DaskHub
Warning
Deploying DaskHub requires an existing Kubernetes cluster.
Introduction
DaskHub provides a multi-user, Dask-Gateway enabled JupyterHub. Dask is a library for scaling Python code across a cluster.
Launch configuration
To get started, in the Platforms tab, press the New Platform button, and select DaskHub.
You will then be presented with launch configuration options to fill in:
Option | Explanation |
---|---|
Platform name | A name to identify the DaskHub platform |
Kubernetes cluster | The Kubernetes platform on which to deploy DaskHub. If one hasn't already been created, check out the Kubernetes Overview. |
App version | The version of the DaskHub Azimuth Application to use. |
Notebook CPUs | The number of CPUs to allocate to each user notebook. |
Notebook RAM | The amount of RAM to allocate to each user notebook. |
Notebook storage | The amount of disk storage to allocate to each user notebook. |
Using DaskHub
Accessing DaskHub
After creating the DaskHub platform, DaskHub's corresponding JupyterHub will automatically be exposed by Azimuth's Zenith proxy.

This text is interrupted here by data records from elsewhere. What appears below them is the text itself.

/-- The verdict that a run of readings (newest first) confirms, where it differs from `cur` (R320). -/
def Lsup.confirms (cur : Nat) (run : List Nat) : Option Nat :=
  match run with
  | a :: b :: c :: _ =>
    if (a = 3 ∨ a = 4) ∧ b = a ∧ c = a then (if a = cur then none else some a)
    else if cur = 3 ∨ cur = 4 then
      (if (a = 1 ∨ a = 2) ∧ (b = 1 ∨ b = 2) ∧ (c = 1 ∨ c = 2) then some a else none)
    else if (a = 1 ∨ a = 2) ∧ b = a ∧ c = a then (if a = cur then none else some a)
    else none
  | _ => none

/-- The length of the current run: the newest readings that go toward one confirmation, from the verdict that stands or is about to
take effect (R320, R335). [DEDUCED, unsafe: log entry 73] -/
def Lsup.runLen (x : LsCh) : Nat :=
  let cur := match x.change with | some (w, _) => w | none => x.confirmed
  match x.run with
  | [] => 0
  | a :: _ =>
    let same := fun (b : Nat) => if (cur == 3 || cur == 4) && (a == 1 || a == 2) then b == 1 || b == 2 else b == a
    (x.run.takeWhile same).length

/-! ### Operations (R323 to R328, R335) -/

/-- An operation ends. -/
def Lsup.opEnd (s : State) (fail : Bool) : State :=
  let s1 := ({ s with lsup := { s.lsup with busy := none, failed := fail } }).irq Lsup.page 5
  if fail then s1.irq Lsup.page 6 else s1

/-- The mean of the ratios V/I of readings, as magnitude in 1/65,536 Ω and phase; an open reading makes the mean open (R323).
[DESIGN CHOICE, unsafe: log entry 74] -/
def Lsup.mean (l : List Sums) (m vs is : Nat) : Nat × Int :=
  if l.any (fun z => Lsup.kind z m == 2) then (2 ^ 32 - 1, 0)
  else
    let sum := fun (f : Sums → Int) => l.foldl (fun a z => a + fxRat (f z) z.i2) 0
    let re := sum (fun z => z.cross.1); let im := sum (fun z => z.cross.2)
    let mag := fxSqrt (fxMul re re + fxMul im im)
    (min (2 ^ 32 - 2) (fxTo 0 ((mag * 65536 * vs).fdiv (l.length * is))).toNat, Lsup.degrees im re)

/-- A reading joins a baseline capture (R323). [DEDUCED, unsafe: log entry 75] -/
def Lsup.captureStep (s : State) (c verdict : Nat) (z : Sums) : State :=
  let x := Lsup.ch s c
  match x.capture with
  | none => s
  | some l =>
    if verdict = 0 ∨ 3 ≤ verdict then
      Lsup.opEnd ((Lsup.setCh s c { x with capture := none }).faultD Lsup.page 0x80 c) true
    else if l.length < 9 then Lsup.setCh s c { x with capture := some (l ++ [z]) }
    else
      let (m, p) := Lsup.mean (l ++ [z]) (Lsup.winM s.clk.rate) (Lsup.vScale s c) (Lsup.iScale s c)
      let s1 := Lsup.setCh s c { x with capture := none }
      Lsup.opEnd ((s1.st32 (Lsup.chWin c) (w32 m)).st32 (Lsup.chWin c + 4) (w32 (unsigned 16 p + 2 ^ 16))) false

/-- The channel makes readings (R313, R332, R333, R334). -/
def Lsup.reads (s : State) (c : Nat) : Bool :=
  s.unitOn Lsup.page && Lsup.supEn s c && decide (c < s.variant.psChannels) && (Pstg.ch s c).switching && !s.isStandby

/-- LSUP_WINDOW_END: the window's sums, and whether the tap reported an overload (R316 to R320). -/
def Lsup.windowEnd (s : State) (c : Nat) (z : Sums) (ovl : Bool) : State :=
  if !Lsup.reads s c then s
  else
    let m := Lsup.winM s.clk.rate
    let v := if ovl then 0 else Lsup.verdict s c m z
    let x := Lsup.ch s c
    let val := if ovl then none else Lsup.value s c m z
    let run := if v = 0 then [] else (v :: x.run).take 3
    let base := match x.change with | some (w, _) => w | none => x.confirmed
    let chg := match Lsup.confirms base run with
      | some w => some (w, s.clk.mono + 100 * usU)
      | none => x.change
    let y : LsCh := { x with
      reading := v, run := run, change := chg, mag := (val.map (·.1)).getD x.mag, phase := (val.map (·.2)).getD x.phase
      absV := if ovl then 0 else Lsup.mag32 z.v2 m, absI := if ovl then 0 else Lsup.mag32 z.i2 m
      recheck := if (Pstg.ch s c).state = 3 then x.recheck ++ [v] else x.recheck }
    Lsup.captureStep (Lsup.setCh s c y) c v z

/-- The channel contributes to the report (R329, R331). -/
def Lsup.asserts (s : State) (c : Nat) : Bool :=
  let x := Lsup.ch s c
  Lsup.mapValid s c && Lsup.healEn s c && Lsup.supEn s c && decide (Pstg.cfgMode s c ≠ 0) && (x.confirmed == 3 || x.confirmed == 4) &&
  decide (c < s.variant.psChannels)

/-- The report of R329: speakers with at least one channel that asserts them. -/
def Lsup.report (s : State) : List Nat :=
  let on := (Tab.keys s.lsup.ch).filter (Lsup.asserts s)
  ((List.range 512).filter (fun j => on.any (fun c => Lsup.speaker s c = j)))

/-- The report is evaluated, and SCENE told of a change (R329 to R331). -/
def Lsup.evaluate (s : State) : State :=
  let old := s.scene.lsupUnavail
  let new := Lsup.report s
  if new = old then s
  else
    let added := (new.filter (fun j => !old.contains j)).length
    let s1 := { s with scene := { s.scene with lsupUnavail := new } }
    Scene.healIfChanged s ((s1.count Reg.lsupHealCount added).irq Lsup.page 1)

/-- VERDICT_CHANGE on channel `c`: the change waits for the first tick at or after its instant (R322). -/
def Lsup.verdictChange (s : State) (c : Nat) : State :=
  let x := Lsup.ch s c
  match x.change with
  | none => s
  | some (v, t) =>
    if s.clk.tickMono < t then s
    else
      let s0 := Lsup.setCh s c { x with confirmed := v, change := none }
      let s1 := if v = x.confirmed then s0 else s0.irq Lsup.page 0
      let s2 := if v = 2 ∧ x.confirmed ≠ 2 then s1.irq Lsup.page 2 else s1
      let s3 := if 3 ≤ v ∧ v ≠ x.confirmed then s2.faultD Lsup.page 0x83 c else s2
      Lsup.evaluate s3

/-- A channel that makes no readings at a tick has no run (R333); one that has stopped since the tick before leaves its window without a
reading, which ends a baseline capture (R317, R323). -/
def Lsup.follow (s : State) (c : Nat) : State :=
  let x := Lsup.ch s c
  let on := Lsup.reads s c
  let cut := x.live && !on
  let s1 := Lsup.setCh s c { x with live := on, run := if on then x.run else [], reading := if cut then 0 else x.reading }
  if cut then Lsup.captureStep s1 c 0 (0, 0, 0, 0) else s1

/-- At each tick, after the commits and plaits: settings that no longer supervise a channel clear its verdict, and the report
is evaluated (R331). -/
def Lsup.tick (s : State) : State :=
  let s1 := (Tab.keys s.lsup.ch).foldl (fun s c =>
    let x := Lsup.ch s c
    let s' := if !Lsup.supEn s c ∨ Pstg.cfgMode s c = 0 then
        let s0 := Lsup.setCh s c { x with confirmed := 0, run := [], change := none }
        if x.confirmed = 0 then s0 else s0.irq Lsup.page 0
      else s
    Lsup.follow s' c) s
  Lsup.evaluate s1

/-- At a switchover the new active keeps the verdicts and the report, and its readings start with empty runs (R334). -/
def Lsup.takeOver (s : State) : State :=
  (Tab.keys s.lsup.ch).foldl (fun s c => Lsup.setCh s c { Lsup.ch s c with run := [], reading := 0, recheck := [] }) s

/-- The AC test can run on the channel (R324). -/
def Lsup.acOk (s : State) (c : Nat) : Bool :=
  s.variant.hasAcTest && Lsup.acEn s c && decide (c < s.variant.psChannels) && (Pstg.ch s c).mode == 2 && (Pstg.ch s c).locked &&
  (Pstg.ch s c).state == 2

/-- A test begins, and its stimulus at phase zero (R325). -/
def Lsup.acBegin (s : State) (c kind : Nat) : State :=
  let p := Pstg.ch s c
  Lsup.setCh (Pstg.setCh s c { p with mod := { p.mod with stim := some (0, 0) } }) c { Lsup.ch s c with ac := kind, points := [] }

/-- A command is refused with code 0x82. -/
def Lsup.refuse (s : State) : State := s.fault' Lsup.page 0x82

/-- LSUP_CMD op 1 on channel `c` (R323). [DEDUCED, unsafe: log entry 75] -/
def Lsup.baselineCapture (s : State) (c : Nat) : State :=
  if !s.pageUp Lsup.page then s.discard
  else if s.variant.psChannels ≤ c then s
  else if s.lsup.busy.isSome then Lsup.refuse s
  else
    let s1 := { s with lsup := { s.lsup with busy := some c } }
    Lsup.setCh s1 c { Lsup.ch s c with capture := some [], live := Lsup.reads s c }

/-- LSUP_CMD op 2 (kind 3) and op 3 (kind 2) (R326). -/
def Lsup.acCommand (s : State) (c kind : Nat) : State :=
  if !s.pageUp Lsup.page then s.discard
  else if s.variant.psChannels ≤ c then s
  else if s.lsup.busy.isSome ∨ !Lsup.acOk s c ∨ (Lsup.ch s c).ac ≠ 0 ∨ s.isStandby then Lsup.refuse s
  else Lsup.acBegin { s with lsup := { s.lsup with busy := some c } } c kind

/-- LSUP_CMD op 4. -/
def Lsup.clearBaselines (s : State) (c : Nat) : State :=
  if !s.pageUp Lsup.page then s.discard
  else if s.variant.psChannels ≤ c then s
  else if s.lsup.busy.isSome then Lsup.refuse s
  else Lsup.opEnd ((s.stN (Lsup.chWin c) (List.replicate 0x110 0))) false

/-- The channel's input is silent now (R326). -/
def Lsup.silentFor (s : State) (c d : Nat) : Bool :=
  match (Pstg.ch s c).silentSince with | some t => decide (t + d ≤ s.clk.mono) | none => false

/-- AC_TEST_SILENCE_START. -/
def Lsup.silenceStart (s : State) (c : Nat) : State :=
  let gap := s.efF Reg.lsupAcCtrl 31 16
  let due : Bool := match (Lsup.ch s c).lastTest with | some t => decide (t + gap * secU ≤ s.clk.mono) | none => true
  if s.unitOn Lsup.page ∧ s.efB Reg.lsupAcCtrl 1 ∧ Lsup.acOk s c ∧ (Lsup.ch s c).ac = 0 ∧ due ∧ Lsup.silentFor s c (2 * secU) ∧ !s.isStandby then
    Lsup.acBegin s c 1
  else s

/-- AC_TEST_FIRST_START. -/
def Lsup.firstStart (s : State) (c : Nat) : State :=
  let x := Lsup.ch s c
  if s.unitOn Lsup.page ∧ s.efB Reg.lsupAcCtrl 0 ∧ Lsup.acOk s c ∧ x.ac = 0 ∧ !x.startTest ∧ (Pstg.ch s c).started ∧
      (Pstg.ch s c).ramp.at s.clk.frame = one30 ∧
      Lsup.silentFor s c 0 ∧ !s.isStandby then
    Lsup.acBegin (Lsup.setCh s c { x with startTest := true }) c 1
  else s

/-- AC_POINT_END: the sums of the point's last 20 ms (R325). -/
def Lsup.acPoint (s : State) (c : Nat) (z : Sums) : State :=
  let x := Lsup.ch s c
  if x.ac = 0 ∨ 32 ≤ x.points.length ∨ (Pstg.ch s c).state ≠ 2 then s
  else Lsup.setCh s c { x with points := x.points ++ [Lsup.value s c (Lsup.pointM s.clk.rate) z] }

/-- The verdict of a complete test from its points (R328): 1 HF_PRESENT, 2 HF_ABSENT, 3 HF_CHANGED, 4 no baseline. A point
without a reading takes no part. [DEDUCED, unsafe: log entry 73] -/
def Lsup.acResult (s : State) (c : Nat) (pts : List (Option (Nat × Int))) : Nat :=
  if !Lsup.acBaseValid s c then 4
  else
    let kx := s.efF (Reg.lsupChAc c) 4 0
    let ta := s.efF (Reg.lsupChAc c) 31 24
    let tc := s.efF (Reg.lsupChAc c) 23 16
    let band := ((rangeFrom kx (32 - kx)).filterMap (fun k => (nth none pts k).map (fun p => (k, p)))).filter
      (fun q => (Lsup.acBase s c q.1).1 != 0)
    -- Σ r_k as a fraction
    let sum := band.foldl (fun (a : Nat × Nat) q =>
      let b := (Lsup.acBase s c q.1).1
      (a.1 * b + q.2.1 * a.2, a.2 * b)) (0, 1)
    if band.length * (100 + ta) * sum.2 ≤ 100 * sum.1 ∧ band ≠ [] then 2
    else if band.any (fun q =>
        let b := Lsup.acBase s c q.1
        decide (b.1 * (100 + tc) < 100 * q.2.1 ∨ 100 * q.2.1 < b.1 * (100 - tc)) || Lsup.phaseOff q.2.2 b.2 (Lsup.tolPh s c)) then 3
    else 1

/-- AC_TEST_END, after 32 points (R325, R328). -/
def Lsup.acEnd (s : State) (c : Nat) : State :=
  let x := Lsup.ch s c
  if x.ac = 0 ∨ x.points.length < 32 then s
  else
    let v := Lsup.acResult s c x.points
    let curve := x.points.map (fun p => p.getD (0, 0))
    let s1 := Lsup.setCh s c { x with ac := 0, points := [], acVerdict := v, curve := curve, lastTest := some s.clk.mono }
    let s2 := if x.ac = 3 then
        (curve.zipIdx.foldl (fun s q =>
          (s.st32 (Lsup.chWin c + 0x10 + 8 * q.2) (w32 q.1.1)).st32 (Lsup.chWin c + 0x14 + 8 * q.2) (w32 (unsigned 16 q.1.2))) s1).st32
          (Lsup.chWin c + 8) 1
      else s1
    let s3 := s2.irq Lsup.page 3
    let s4 := if v = 2 ∨ v = 3 then s3.irq Lsup.page 4 else s3
    if 2 ≤ x.ac then Lsup.opEnd s4 false else s4

/-- AC_TEST_ABORT: a test that did not start from a command ends on input, a state change or loss of lock; every test ends when
a protection stops the channel, and none runs on a channel that has left Running (R327, R333). -/
def Lsup.acAbort (s : State) (c : Nat) : State :=
  let x := Lsup.ch s c
  let p := Pstg.ch s c
  let cond := decide (p.state ≠ 2) || (x.ac == 1 && (!p.locked || p.silentSince.isNone))
  if x.ac = 0 ∨ !cond then s
  else
    let s1 := Lsup.setCh s c { x with ac := 0, points := [], acVerdict := 5 }
    let s2 := ((s1.count Reg.lsupAbortCount 1).irq Lsup.page 3).faultD Lsup.page 0x81 c
    if 2 ≤ x.ac then Lsup.opEnd s2 true else s2

/-! ### Checks, reset, window, registers -/

def Lsup.check1 (v : Variant) (f : Nat → Word) : Option Nat :=
  let badG := (List.range 8).any (fun g =>
    let b := fld (f (0x60 + 4 * g)) 23 0
    decide (b % 64000 ≠ 0 ∨ b < 24000 * 256 ∨ 38250 * 256 < b))
  let badC := (List.range v.psChannels).any (fun c =>
    let a := fld (f (0x100 + 4 * c)) 7 0
    let t := f (0x300 + 4 * c)
    let k := f (0x600 + 4 * c)
    decide (a < 30 ∨ 60 < a ∨ fld t 15 8 < 1 ∨ 90 < fld t 15 8 ∨ fld t 7 0 < 1 ∨ 100 < fld t 7 0 ∨ fld k 31 24 = 0 ∨ fld k 23 16 = 0))
  if badG ∨ badC then some 0x01 else none

/-- A commit that sets ac_en where the test is absent is accepted, with code 0x02 (R324, R7). -/
def Lsup.commit (s : State) (old new : Nat → Word) : State :=
  if !s.variant.hasAcTest ∧ (List.range s.variant.psChannels).any (fun c =>
      bit (new (0x100 + 4 * c)) 29 && !bit (old (0x100 + 4 * c)) 29) then s.fault' Lsup.page 0x02 else s

def Lsup.softReset (s : State) : State :=
  ({ s with lsup := {} }).clearMem Lsup.win (Lsup.win + 0x10000)

/-- A word written to the window (R336). -/
def Lsup.winWrite (s : State) (o : Nat) (w : Word) : State :=
  let c := o / 0x400
  let r := o % 0x400
  if 64 ≤ c ∨ s.variant.psChannels ≤ c then s
  else if 0x110 ≤ r ∨ s.lsup.busy = some c then s.discard
  else
    let w' := if r = 4 then w &&& 0x1FFFF else if r = 8 then w &&& 1 else if r = 12 then 0
      else if 0x10 ≤ r ∧ r % 8 = 4 then w &&& 0xFFFF else w
    s.st32 (Lsup.win + o) w'

def Lsup.winRead (s : State) (o : Nat) : Word :=
  let c := o / 0x400
  let r := o % 0x400
  let x := Lsup.ch s c
  if s.variant.psChannels ≤ c then 0
  else if r < 0x110 then s.ld32 (Lsup.win + o)
  else if r < 0x210 then
    let p := nth (0, 0) x.curve ((r - 0x110) / 8)
    if r % 8 = 0 then w32 p.1 else w32 (unsigned 16 p.2)
  else match r with
    | 0x210 => w32 x.mag
    | 0x214 => w32 (unsigned 16 x.phase + at_ 16 x.reading)
    | 0x218 => w32 x.absV
    | 0x21C => w32 x.absI
    | _ => 0

/-- Registers that read live state. -/
def Lsup.read (s : State) (o : Nat) : Option Word :=
  if o = 0x4C then some (w32 (b2n s.lsup.busy.isSome + at_ 1 (b2n s.lsup.failed)))
  else if 0x80 ≤ o ∧ o < 0xC0 then
    some (w32 ((List.range 32).foldl (fun n i => n + at_ i (b2n (s.scene.lsupUnavail.contains (32 * ((o - 0x80) / 4) + i)))) 0))
  else if 0x400 ≤ o ∧ o < 0x500 then
    let c := (o - 0x400) / 4
    let x := Lsup.ch s c
    some (if s.variant.psChannels ≤ c then 0 else
      w32 (x.reading + at_ 4 x.confirmed + at_ 8 (Lsup.runLen x) + at_ 12 (b2n (Lsup.asserts s c)) + at_ 13 (b2n (Lsup.baseValid s c)) +
        at_ 14 (b2n (Lsup.acBaseValid s c)) + at_ 16 x.acVerdict + at_ 19 (b2n (x.ac != 0)) + at_ 20 (b2n (s.lsup.busy == some c))))
  else if 0x500 ≤ o ∧ o < 0x600 then
    let x := Lsup.ch s ((o - 0x500) / 4)
    some (w32 (at_ 16 (min 65535 ((x.mag + 128) / 256)) + unsigned 16 x.phase))
  else none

It can be accessed via the link under Services.
Using Dask Gateway
Dask Gateway is configured to integrate with the JupyterHub environment, so creating a Dask cluster requires very little configuration.
For example, the following creates a Dask cluster that scales between 0 and 10 workers on the underlying Kubernetes cluster depending on the workload:
from dask_gateway import Gateway
gateway = Gateway()
cluster = gateway.new_cluster()
cluster.adapt(minimum=0, maximum=10)
cluster
If your Kubernetes cluster has autoscaling of nodes configured, this may cause the cluster itself to grow in size to accomodate your Dask cluster. Once you have finished with the Dask cluster, the Kubernetes nodes will scale back down again when possible.